Был он собою красавец, читатель, – высокий, тонкий в стане, с лицом нежным, почти девичьим, и глазами добрыми, в которых, по слову самой Екатерины, «душа искрилась из глаз». Происхождения самого скромного: смоленский дворянчик, сын армейского капитана, явившийся ко двору в чине поручика без гроша в кармане и без единой связи. Не было в нём ни орловской удали, ни потёмкинского размаха, ни той хищной хватки, какой отличались прочие временщики. Был он кроток, негорд, услужлив.
«Сущий ангел», – говорили о нём при дворе, и говорили, что удивительно, без обычной придворной зависти.
А ведь зависть была чему! С осени 1779 года судьба этого юноши пошла вверх так круто, что захватывало дух: за какие-нибудь четыре года из безвестного поручика он стал полковником, флигель-адъютантом, действительным камергером, потом генерал-поручиком и поручиком блистательного Кавалергардского корпуса – фактическим командиром личной охраны государыни, а к началу 1784 года генерал-адъютантом, и Екатерина уже готовила для своего любимца графский титул.
Каково для смоленского недоросля? Иной бы на его месте закружился, начал бы хватать деревни да души, как хватали все. Ланской не хватал…
Вот это, читатель, и есть главная загадка его короткой жизни.
Оставим на минуту хронику чинов и вглядимся в самого человека. Образования настоящего он не получил, да какое образование у бедного армейского сына? Но был умён от природы и любопытен.

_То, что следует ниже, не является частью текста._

/-- A core (spec/01 R17). Cores 0 to 319 compute; 320 to 333 are the service pairs. `ptab`: the path table's entries, each a
kernel and a word address; `oflow`: the overflow list, in order of arrival (spec/03 R64). `spare`: the free miss-status entries
that are not reserved for the oldest ageing word (spec/09 R178); `rastFree`: the clock from which it accepts a RAST (spec/17 R363);
`filler`: a bit for each of the last 1,024 clocks, set where it drove filler, `gap`: its gap monitor sees an excursion (spec/16 R334, R339);
`vclk`: the issue groups counted since capture mode began, its virtual clock (spec/18 R394). -/
structure Core where
  clk : Nat := 0
  vclk : Nat := 0
  mb : Tab Word := []
  mbAt : Option Nat := none
  mbPend : List (Nat × Word × Nat) := []
  sems : Tab Sem := []
  spad : List Host.Cell := []
  tags : List Nat := []
  spoison : List Nat := []
  l1 : Tab CByte := []
  l1poison : List Nat := []
  l1whole : List Nat := []
  owned : List Nat := []
  acc : Tab AccCopy := []
  tlb : List TlbEnt := []
  copylim : Word := 0x01000000
  prelim : Word := 400000
  fill : Option (FillKind × Nat) := none
  filler : Nat := 0
  gap : Bool := false
  droop : Nat := 0
  flagged : Bool := false
  suppress : Nat := 0
  sfuFree : Nat := 0
  rastFree : Nat := 0
  memFree : Nat := 0
  spare : Nat := 0
  copyFree : Nat := 0
  gathers : List Gather := []
  ptab : List (Nat × Nat) := []
  oflow : List (Tid × Nat) := []
  book : List (Nat × Nat) := []
  classAt : Tab Nat := []
  grace : Option Nat := none
  graceLast : Option Nat := none
  cid : Nat := 0
  deriving DecidableEq, Repr

/-- A record of the quad fault queue (spec/13 R288). -/
structure MRec where
  seq : Nat
  blk : Nat
  blkid : Nat
  code : Nat
  cv : Nat
  cmd : Word
  detail : Word
  deriving DecidableEq, Repr

/-- The state of a quad's string monitor (spec/16 R335). -/
inductive MState where
  | normal | filler | throttle | gap
  deriving DecidableEq, Repr

/-- A quad (spec/01 R18, R19). `arrayAt`: the core granted the last pass, and its clock from which the array takes the next (spec/13
R285); `dev`: the deviations of R332; `hist`: the level currents of the last 1,024 monitor clocks, the newest first; `hold`, `within`: the counts of spec/16 R335; `gapSave`: state
and THR before a rail-gap excursion; `step`: a monitor clock under way that waits for its third (1) or fifth (2) row. -/
structure Quad where
  arrayAt : Nat × Nat := (0, 0)
  mfq : List MRec := []
  thrCfg : Nat := 13
  holdCfg : Nat := 16
  cslim : Nat := 1024
  dev : List Int := [0, 0, 0, 0]
  hist : List (List Int) := []
  mstate : MState := .normal
  thr : Nat := 0
  hold : Nat := 0
  within : Nat := 0
  gapSave : Option (MState × Nat) := none
  mclk : Nat := 0
  step : Nat := 0
  deriving DecidableEq, Repr

/-- A write the RDC has forwarded to its home and that is not acknowledged (spec/10 R420): the bytes, the sectors of a
poisoned write, and the sectors one store word wrote whole (spec/09 R180). -/
structure Fwd where
  id : Nat
  bytes : List Host.Cell
  poison : List Nat := []
  whole : List Nat := []
  deriving DecidableEq, Repr

/-- A compute die (spec/01 R13, R26). `clk`: the clock of its fabric's island; `job`: what its work distributor has pulled (spec/18 R389): a grid, or a saved unit of
it by its lowest block. -/
structure Die where
  clk : Nat := 0
  partT : Bool := false
  cslim : Nat := 4096
  job : Option (Nat × Option Nat) := none
  rdc : Tab Byte := []
  rpoison : List Nat := []
  fwd : List Fwd := []
  deriving DecidableEq, Repr

/-- A memory die: 0 to 3 NMD, 4 and 5 FMD (spec/01 R13; spec/09 R181, R183, R184). `poolTaken`, `poolBack`: pages taken
from the front of the rehoming pool, and pages returned to it (spec/15 R326). `mig`: a copy under way, source, destination
and pages (R185). -/
structure MDie where
  qos : List Word := []
  planeOff : Bool := false
  log : List Nat := []
  asleep : List Nat := []
  poolbase : DWord := 0
  poolnpg : Word := 0
  poolTaken : Nat := 0
  poolBack : List Nat := []
  migsrc : DWord := 0
  migdst : DWord := 0
  migctl : Word := 0
  mig : Option (Nat × Nat × Nat) := none
  deriving DecidableEq, Repr

/-- An established accumulation line (spec/14 R293). `vals`: the 72-bit integers of an EXACT line; the FP32 values of a
FAST line are the bytes of the line at home. `cap`: under capture mode, for each element of a FAST line the exact sum in units of 2^-149 and marks, bit 0 a
NaN, bit 1 a +∞, bit 2 a -∞ (spec/18 R394). -/
structure AccLine where
  exact : Bool
  e : Int
  vals : List Int
  nan : List Bool := []
  ovf : Bool := false
  poison : Bool := false
  estab : Nat := 0
  cap : List (Int × Nat) := []
  deriving DecidableEq, Repr

/-- Memory: the devices, the home L2s, poison, page owners and accumulation lines. `ver` counts the changes of home bytes; `old`:
the version of a change, an address, and its byte before, oldest first, for instruction fetches that do not see the change yet
(spec/02 R56). -/
structure Mem where
  dev : List Host.Cell := []
  l2 : Tab CByte := []
  devPoison : List Nat := []
  l2Poison : List Nat := []
  owner : Tab Owner := []
  lines : Tab AccLine := []
  ver : Nat := 0
  old : List (Nat × Nat × Byte) := []
  deriving DecidableEq, Repr

/-- A service core (spec/18 R367, R374, R391). `entry`: the supervisor entry registered with its firmware (R392); `heard`,
`missed`: by slot, its clock at the last heartbeat or counted period, and the periods missed; `prevLead`: the leader its
present one follows; `depth`: the handlers it is in (spec/19 R407); `irq`: SIP at the end of the clock before. -/
structure Svc where
  stvec : DWord := 0
  sepc : DWord := 0
  scause : Word := 0
  stval : DWord := 0
  sstat : Word := 4
  sie : Word := 0
  ftvec : DWord := 0
  fepc : DWord := 0
  fcause : Word := 0
  ftval : DWord := 0
  fstat : Word := 4
  clkcmp : DWord := 0
  coresel : Nat := 0
  hbper : Word := 2000000
  epoch : Nat := 0
  leadKind : Nat := 0
  leadSlot : Nat := 0
  linkPend : Bool := false
  hbPend : Bool := false
  silent : Nat := 0
  halted : Bool := false
  inReset : Bool := false
  started : Bool := false
  entry : DWord := 0
  hbAt : Nat := 0
  heard : Tab Nat := []
  missed : Tab Nat := []
  prevLead : Nat := 0
  depth : Nat := 0
  irq : Nat := 0
  deriving DecidableEq, Repr

/-- A queue ring (spec/18 R389): `recs`, from QHEAD on, the grid of each record and whether the record is finished. -/
structure Ringq where
  base : DWord := 0
  ctl : Word := 0
  tail : Nat := 0
  head : Nat := 0
  recs : List (Nat × Bool) := []
  deriving DecidableEq, Repr

/-- The states of a link (spec/19 R400, R402), in the order of their codes. -/
inductive LState where
  | down | train | active | drain | paused | failed
  deriving DecidableEq, Repr

/-- One end of a link: the module's registers (spec/19 R402) and, equal at both ends, the state, trained width and
map in force (R400). `clk`: link clocks; `win`: resends counted in the present window; `winAt`: its start; `fails`: consecutive failures of
one flit (R399); `since`: the clock at which it entered its state. -/
structure Link where
  state : LState := .active
  width : Nat := 0
  lasterr : Nat := 0xFF
  pause : Bool := false
  retrain : Bool := false
  twidth : Nat := 0
  remap : Word := 0
  map : Word := 0
  retry : Word := 0
  thr : Word := 0x004003E8
  derr : DWord := 0
  serr : BitVec 4 := 0
  evt : BitVec 3 := 0
  clk : Nat := 0
  win : Nat := 0
  winAt : Nat := 0
  fails : Nat := 0
  since : Nat := 0
  deriving DecidableEq, Repr

/-- A CPR: the address of its first line, the lines, the source's offset in the core's scratchpad, phase, semaphore, and from its
fault point on its lines by physical address and the booked clocks of a scheduled one (spec/12 R257 to R259). -/
structure CprReq where
  va : DWord
  nl : Nat
  src : Nat
  phase : Nat
  sem : Option Nat
  pas : List Nat := []
  slots : List Nat := []
  deriving DecidableEq, Repr

/-- A buffer posted for an inbound transfer on a channel (spec/12 R261). -/
structure Posting where
  chan : Nat
  blk : Nat
  dsp : Nat
  dst : Nat
  size : Nat
  ctl : Word
  deriving DecidableEq, Repr

/-- An in-switch reduction group (spec/19 R404); `bad`: the words of 4 bytes of a contribution that carry poison. -/
structure RedGroup where
  id : Nat
  members : Nat
  got : List (Nat × List Byte) := []
  bad : List Nat := []
  deriving DecidableEq, Repr

/-- The fabric: postings and reductions. -/
structure Fabric where
  posts : List Posting := []
  reds : List RedGroup := []
  deriving DecidableEq, Repr

/-- Firmware and power (spec/19 R406 to R410). -/
structure Fw where
  loaded : Bool := false
  banks : List (Option Nat) := [none, none]
  active : Nat := 0
  rollback : Nat := 0
  status : Nat := 0
  pkgSusp : Bool := false
  sysSusp : Bool := false
  deriving DecidableEq, Repr

/-- What the part has answered to the outside (spec/19 R401, R405, R408). -/
inductive OutMsg where
  | hostLoad (addr : Nat) (data : List Byte)
  | hostOk (addr : Nat)
  | hostErr (addr : Nat)
  | hostPoison (addr : Nat)
  | frame (addr : Nat) (data : List Byte)
  | put (pod pkg chan seq : Nat) (data : List Byte) (bad : List Nat)
  | ack (chan seq : Nat) (err : Bool)
  | report (nonce : Nat) (banks : List (Option Nat)) (active rollback : Nat) (body : Nat)
  deriving DecidableEq, Repr

/-- Where bytes lie: a physical address of the memory system, or an offset in a core's scratchpad. -/
inductive Loc where
  | mem (pa : Nat)
  | spad (core off : Nat)
  deriving DecidableEq, Repr

/-- One lane's access (spec/10 R201): thread, place, virtual address, data (of a load, once it is performed), compare
value, and whether a performed load read poison. -/
structure Acc where
  t : Tid
  loc : Loc
  va : DWord := 0
  data : Nat := 0
  cmp : Nat := 0
  bad : Bool := false
  deriving DecidableEq, Repr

И Екатерина (вообразим себе эту картину!) сама села его обучать. Великая государыня, переписывавшаяся с Вольтером и Дидро, по вечерам растолковывала своему Саше французскую грамматику, водила его по картинным галереям, подсовывала книги по истории. И юноша оказался способным учеником.
Он пристрастился к живописи, к собиранию редкостей, к чтению. А ещё умел он вырезать из чёрной бумаги силуэты, модную тогда затею. Раз вырезал он профиль императрицы, да так схоже, что сама Екатерина с гордостью писала барону Гримму, будто с того силуэта отчеканили после её портрет на серебряном рубле. Поди ж ты!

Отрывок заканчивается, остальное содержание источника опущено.